Looking ahead, entering the destocking phase in the polysilicon segment will be a necessary condition for price rebounds. Industry self-discipline actions are also expected to accelerate this process. If downstream installation demand increases during the peak season, the resistance to polysilicon price rebounds will be reduced.
Additionally, Tongwei Co., Ltd. noted that due to the apparent stage of oversupply in the industry, relevant parties, including the PV Industry Association, had organized multiple meetings in the past two months to address the issue of cut-throat competition, gaining a clear understanding of the industry's real situation and issuing self-discipline calls. Positive factors are gradually accumulating. It is believed that with the consistent encouragement of innovation, the industry is likely to gradually end cut-throat competition and move towards healthier development through collaboration. According to an SMM survey at the end of November, polysilicon enterprises significantly reduced or halted production in December, with production schedules noticeably lower than in November. SMM estimates that domestic polysilicon production in December may be around 94,600 mt, down 15.2% MoM from November, with top-tier enterprises contributing the majority of the production cuts. Notably, against the backdrop of reduced polysilicon production schedules in December, polysilicon inventory slightly decreased from over 290,000 mt to approximately 277,000 mt as of December 20. Moreover, as January orders gradually unfold, many manufacturers have seen an increase in orders on hand, leading to a slight drop in inventory.

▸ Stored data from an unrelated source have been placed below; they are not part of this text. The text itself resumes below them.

@[simp] theorem presenceChanged_keeps (b : Bay) (s : State) :
    (presenceChanged b s).fanu = s.fanu ∧ (presenceChanged b s).clock = s.clock ∧ (presenceChanged b s).pending =
    s.pending := by
  unfold presenceChanged
  try dsimp only
  simp

@[simp] theorem enterOff_keeps (b : Bay) (f : BayRec → BayRec) (ev : HistEvent) (s : State) :
    (enterOff b f ev s).pins = s.pins ∧ (enterOff b f ev s).fanu = s.fanu ∧ (enterOff b f ev s).clock = s.clock ∧
    (enterOff b f ev s).pending = s.pending := by
  unfold enterOff
  try dsimp only
  (repeat' split) <;> simp

@[simp] theorem removed_keeps (b : Bay) (s : State) :
    (removed b s).pins = s.pins ∧ (removed b s).fanu = s.fanu ∧ (removed b s).clock = s.clock ∧ (removed b s).free =
    s.free ∧ (removed b s).pending = s.pending := by
  unfold removed
  try dsimp only
  simp

@[simp] theorem arrived_keeps (b : Bay) (s : State) :
    (arrived b s).pins = s.pins ∧ (arrived b s).fanu = s.fanu ∧ (arrived b s).clock = s.clock ∧ (arrived b
    s).pending = s.pending := by
  unfold arrived
  try dsimp only
  (repeat' split) <;> simp

@[simp] theorem debounceEnd_keeps (b : Bay) (s : State) :
    (debounceEnd b s).pins = s.pins ∧ (debounceEnd b s).fanu = s.fanu ∧ (debounceEnd b s).clock = s.clock ∧
    (debounceEnd b s).pending = s.pending := by
  unfold debounceEnd
  try dsimp only
  (repeat' split) <;> simp

/-! ### Writing the mirror (Machine/Mirror.lean) -/

@[simp] theorem writeRecord_keeps (r : MirrorRec) (x : Bool) (s : State) :
    (writeRecord r x s).pins = s.pins ∧ (writeRecord r x s).bmon = s.bmon ∧ (writeRecord r x s).pseq = s.pseq ∧
    (writeRecord r x s).sbe = s.sbe ∧ (writeRecord r x s).thc = s.thc ∧ (writeRecord r x s).fanu = s.fanu ∧
    (writeRecord r x s).lgt = s.lgt ∧ (writeRecord r x s).clock = s.clock ∧ (writeRecord r x s).free = s.free ∧
    (writeRecord r x s).pending = s.pending := by
  unfold writeRecord
  try dsimp only
  simp

@[simp] theorem settleThaw_keeps  (s : State) :
    (settleThaw  s).pins = s.pins ∧ (settleThaw  s).bmon = s.bmon ∧ (settleThaw  s).pseq = s.pseq ∧ (settleThaw
    s).sbe = s.sbe ∧ (settleThaw  s).thc = s.thc ∧ (settleThaw  s).fanu = s.fanu ∧ (settleThaw  s).lgt = s.lgt ∧
    (settleThaw  s).mem = s.mem ∧ (settleThaw  s).clock = s.clock ∧ (settleThaw  s).free = s.free ∧ (settleThaw
    s).pending = s.pending := by
  unfold settleThaw
  try dsimp only
  (repeat' split) <;> simp

@[simp] theorem settleReset_keeps  (s : State) :
    (settleReset  s).pins = s.pins ∧ (settleReset  s).bmon = s.bmon ∧ (settleReset  s).pseq = s.pseq ∧ (settleReset
    s).sbe = s.sbe ∧ (settleReset  s).thc = s.thc ∧ (settleReset  s).fanu = s.fanu ∧ (settleReset  s).lgt = s.lgt ∧
    (settleReset  s).mem = s.mem ∧ (settleReset  s).clock = s.clock ∧ (settleReset  s).free = s.free ∧ (settleReset
    s).pending = s.pending := by
  unfold settleReset
  try dsimp only
  (repeat' split) <;> simp

@[simp] theorem writeNext_keeps  (s : State) :
    (writeNext  s).pins = s.pins ∧ (writeNext  s).bmon = s.bmon ∧ (writeNext  s).pseq = s.pseq ∧ (writeNext  s).sbe
    = s.sbe ∧ (writeNext  s).thc = s.thc ∧ (writeNext  s).fanu = s.fanu ∧ (writeNext  s).lgt = s.lgt ∧ (writeNext
    s).clock = s.clock ∧ (writeNext  s).free = s.free ∧ (writeNext  s).pending = s.pending := by
  unfold writeNext
  try dsimp only
  (repeat' split) <;> simp

@[simp] theorem writeStepRecord_keeps (s : State) (r : MirrorRec) :
    (writeStepRecord s r).pins = s.pins ∧ (writeStepRecord s r).bmon = s.bmon ∧ (writeStepRecord s r).pseq = s.pseq
    ∧ (writeStepRecord s r).sbe = s.sbe ∧ (writeStepRecord s r).thc = s.thc ∧ (writeStepRecord s r).fanu = s.fanu ∧
    (writeStepRecord s r).lgt = s.lgt ∧ (writeStepRecord s r).clock = s.clock ∧ (writeStepRecord s r).free = s.free
    ∧ (writeStepRecord s r).pending = s.pending := by
  unfold writeStepRecord
  try dsimp only
  (repeat' split) <;> simp

@[simp] theorem finishStep_keeps  (s : State) :
    (finishStep  s).pins = s.pins ∧ (finishStep  s).bmon = s.bmon ∧ (finishStep  s).pseq = s.pseq ∧ (finishStep
    s).sbe = s.sbe ∧ (finishStep  s).thc = s.thc ∧ (finishStep  s).fanu = s.fanu ∧ (finishStep  s).lgt = s.lgt ∧
    (finishStep  s).clock = s.clock ∧ (finishStep  s).free = s.free ∧ (finishStep  s).pending = s.pending := by
  have h := fun (α : Type) (f : State → α → State) h l s => foldl_keeps (fun s : State => (s.pins, s.bmon, s.pseq, s.sbe, s.thc, s.fanu, s.lgt, s.clock, s.free, s.pending)) f h l s
  simp only [Prod.mk.injEq] at h
  unfold finishStep
  try dsimp only
  (repeat' split) <;> simp [h]

@[simp] theorem mirrorWrite_keeps  (s : State) :
    (mirrorWrite  s).pins = s.pins ∧ (mirrorWrite  s).bmon = s.bmon ∧ (mirrorWrite  s).pseq = s.pseq ∧ (mirrorWrite
    s).sbe = s.sbe ∧ (mirrorWrite  s).thc = s.thc ∧ (mirrorWrite  s).fanu = s.fanu ∧ (mirrorWrite  s).lgt = s.lgt ∧
    (mirrorWrite  s).clock = s.clock ∧ (mirrorWrite  s).free = s.free ∧ (mirrorWrite  s).pending = s.pending := by
  unfold mirrorWrite
  try dsimp only
  (repeat' split) <;> simp

/-! ### The exchange port (Machine/Exchange.lean) -/

@[simp] theorem updExp_keeps (f : Exp → Exp) (s : State) :
    (updExp f s).pins = s.pins ∧ (updExp f s).bmon = s.bmon ∧ (updExp f s).pseq = s.pseq ∧ (updExp f s).sbe = s.sbe
    ∧ (updExp f s).thc = s.thc ∧ (updExp f s).fanu = s.fanu ∧ (updExp f s).lgt = s.lgt ∧ (updExp f s).mem = s.mem ∧
    (updExp f s).clock = s.clock ∧ (updExp f s).free = s.free ∧ (updExp f s).pending = s.pending := by
  unfold updExp
  try dsimp only
  simp

@[simp] theorem postWrite_keeps (h : RegHalf) (x : Half) (s : State) :
    (postWrite h x s).pins = s.pins ∧ (postWrite h x s).bmon = s.bmon ∧ (postWrite h x s).pseq = s.pseq ∧ (postWrite
    h x s).sbe = s.sbe ∧ (postWrite h x s).thc = s.thc ∧ (postWrite h x s).fanu = s.fanu ∧ (postWrite h x s).lgt =
    s.lgt ∧ (postWrite h x s).mem = s.mem ∧ (postWrite h x s).clock = s.clock ∧ (postWrite h x s).free = s.free ∧
    (postWrite h x s).pending = s.pending := by
  unfold postWrite
  try dsimp only
  (repeat' split) <;> simp

@[simp] theorem hostWrites_keeps (w : List HostWrite) (s : State) :
    (hostWrites w s).pins = s.pins ∧ (hostWrites w s).bmon = s.bmon ∧ (hostWrites w s).pseq = s.pseq ∧ (hostWrites w
    s).sbe = s.sbe ∧ (hostWrites w s).thc = s.thc ∧ (hostWrites w s).fanu = s.fanu ∧ (hostWrites w s).lgt = s.lgt ∧
    (hostWrites w s).exp = s.exp ∧ (hostWrites w s).clock = s.clock ∧ (hostWrites w s).free = s.free ∧ (hostWrites w
    s).pending = s.pending := by
  unfold hostWrites
  try dsimp only
  simp

@[simp] theorem doneWrite_keeps (h : RegHalf) (x : Half) (s : State) :
    (doneWrite h x s).pins = s.pins ∧ (doneWrite h x s).bmon = s.bmon ∧ (doneWrite h x s).pseq = s.pseq ∧ (doneWrite
    h x s).sbe = s.sbe ∧ (doneWrite h x s).thc = s.thc ∧ (doneWrite h x s).fanu = s.fanu ∧ (doneWrite h x s).lgt =
    s.lgt ∧ (doneWrite h x s).mem = s.mem ∧ (doneWrite h x s).clock = s.clock ∧ (doneWrite h x s).free = s.free ∧
    (doneWrite h x s).pending = s.pending := by
  unfold doneWrite
  try dsimp only
  simp

@[simp] theorem summaryWrite_keeps (h : RegHalf) (x : Half) (s : State) :
    (summaryWrite h x s).pins = s.pins ∧ (summaryWrite h x s).bmon = s.bmon ∧ (summaryWrite h x s).pseq = s.pseq ∧
    (summaryWrite h x s).sbe = s.sbe ∧ (summaryWrite h x s).thc = s.thc ∧ (summaryWrite h x s).fanu = s.fanu ∧
    (summaryWrite h x s).lgt = s.lgt ∧ (summaryWrite h x s).mem = s.mem ∧ (summaryWrite h x s).clock = s.clock ∧
    (summaryWrite h x s).free = s.free ∧ (summaryWrite h x s).pending = s.pending := by
  unfold summaryWrite
  try dsimp only
  simp

@[simp] theorem enableWrite_keeps (h : RegHalf) (x : Half) (s : State) :
    (enableWrite h x s).pins = s.pins ∧ (enableWrite h x s).bmon = s.bmon ∧ (enableWrite h x s).pseq = s.pseq ∧
    (enableWrite h x s).sbe = s.sbe ∧ (enableWrite h x s).thc = s.thc ∧ (enableWrite h x s).fanu = s.fanu ∧
    (enableWrite h x s).lgt = s.lgt ∧ (enableWrite h x s).mem = s.mem ∧ (enableWrite h x s).clock = s.clock ∧
    (enableWrite h x s).free = s.free ∧ (enableWrite h x s).pending = s.pending := by
  unfold enableWrite
  try dsimp only
  simp

@[simp] theorem freezeOn_keeps  (s : State) :
    (freezeOn  s).pins = s.pins ∧ (freezeOn  s).bmon = s.bmon ∧ (freezeOn  s).pseq = s.pseq ∧ (freezeOn  s).sbe =
    s.sbe ∧ (freezeOn  s).thc = s.thc ∧ (freezeOn  s).fanu = s.fanu ∧ (freezeOn  s).lgt = s.lgt ∧ (freezeOn  s).mem
    = s.mem ∧ (freezeOn  s).clock = s.clock ∧ (freezeOn  s).free = s.free ∧ (freezeOn  s).pending = s.pending := by
  unfold freezeOn
  try dsimp only
  (repeat' split) <;> simp

@[simp] theorem endFreeze_keeps  (s : State) :
    (endFreeze  s).pins = s.pins ∧ (endFreeze  s).bmon = s.bmon ∧ (endFreeze  s).pseq = s.pseq ∧ (endFreeze  s).sbe
    = s.sbe ∧ (endFreeze  s).thc = s.thc ∧ (endFreeze  s).fanu = s.fanu ∧ (endFreeze  s).lgt = s.lgt ∧ (endFreeze
    s).mem = s.mem ∧ (endFreeze  s).clock = s.clock ∧ (endFreeze  s).free = s.free ∧ (endFreeze  s).pending =
    s.pending := by
  unfold endFreeze
  try dsimp only
  simp

@[simp] theorem freezeOff_keeps  (s : State) :
    (freezeOff  s).pins = s.pins ∧ (freezeOff  s).bmon = s.bmon ∧ (freezeOff  s).pseq = s.pseq ∧ (freezeOff  s).sbe
    = s.sbe ∧ (freezeOff  s).thc = s.thc ∧ (freezeOff  s).fanu = s.fanu ∧ (freezeOff  s).lgt = s.lgt ∧ (freezeOff
    s).mem = s.mem ∧ (freezeOff  s).clock = s.clock ∧ (freezeOff  s).free = s.free ∧ (freezeOff  s).pending =
    s.pending := by
  unfold freezeOff
  try dsimp only
  (repeat' split) <;> simp

@[simp] theorem freezeExpiry_keeps  (s : State) :
    (freezeExpiry  s).pins = s.pins ∧ (freezeExpiry  s).bmon = s.bmon ∧ (freezeExpiry  s).pseq = s.pseq ∧
    (freezeExpiry  s).sbe = s.sbe ∧ (freezeExpiry  s).thc = s.thc ∧ (freezeExpiry  s).fanu = s.fanu ∧ (freezeExpiry
    s).lgt = s.lgt ∧ (freezeExpiry  s).mem = s.mem ∧ (freezeExpiry  s).clock = s.clock ∧ (freezeExpiry  s).free =
    s.free ∧ (freezeExpiry  s).pending = s.pending := by
  unfold freezeExpiry
  try dsimp only
  (repeat' split) <;> simp

@[simp] theorem clearPowerOrders_keeps  (s : State) :
    (clearPowerOrders  s).pins = s.pins ∧ (clearPowerOrders  s).pseq = s.pseq ∧ (clearPowerOrders  s).sbe = s.sbe ∧
    (clearPowerOrders  s).thc = s.thc ∧ (clearPowerOrders  s).fanu = s.fanu ∧ (clearPowerOrders  s).lgt = s.lgt ∧
    (clearPowerOrders  s).mem = s.mem ∧ (clearPowerOrders  s).clock = s.clock ∧ (clearPowerOrders  s).free = s.free
    ∧ (clearPowerOrders  s).pending = s.pending := by
  have h := fun (α : Type) (f : State → α → State) h l s => foldl_keeps (fun s : State => (s.pins, s.pseq, s.sbe, s.thc, s.fanu, s.lgt, s.mem, s.clock, s.free, s.pending)) f h l s
  simp only [Prod.mk.injEq] at h
  unfold clearPowerOrders
  try dsimp only
  simp [h]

》Click to view the SMM database
Looking ahead to supply, SMM expects a slight reduction in supply in January 2025, but the overall scale will be limited. Although polysilicon prices had slightly risen earlier due to the confidence restored by mainstream enterprises standing firm on quotes and the upcoming launch of polysilicon futures, it should be noted that the price increase still lacks fundamental support from supply and demand. In January and subsequent months, weak component demand is expected, and prices are likely to remain unsupported during the traditional off-season of January-February. Further attention is needed on additional production cut dynamics on the supply side and their impact on the market.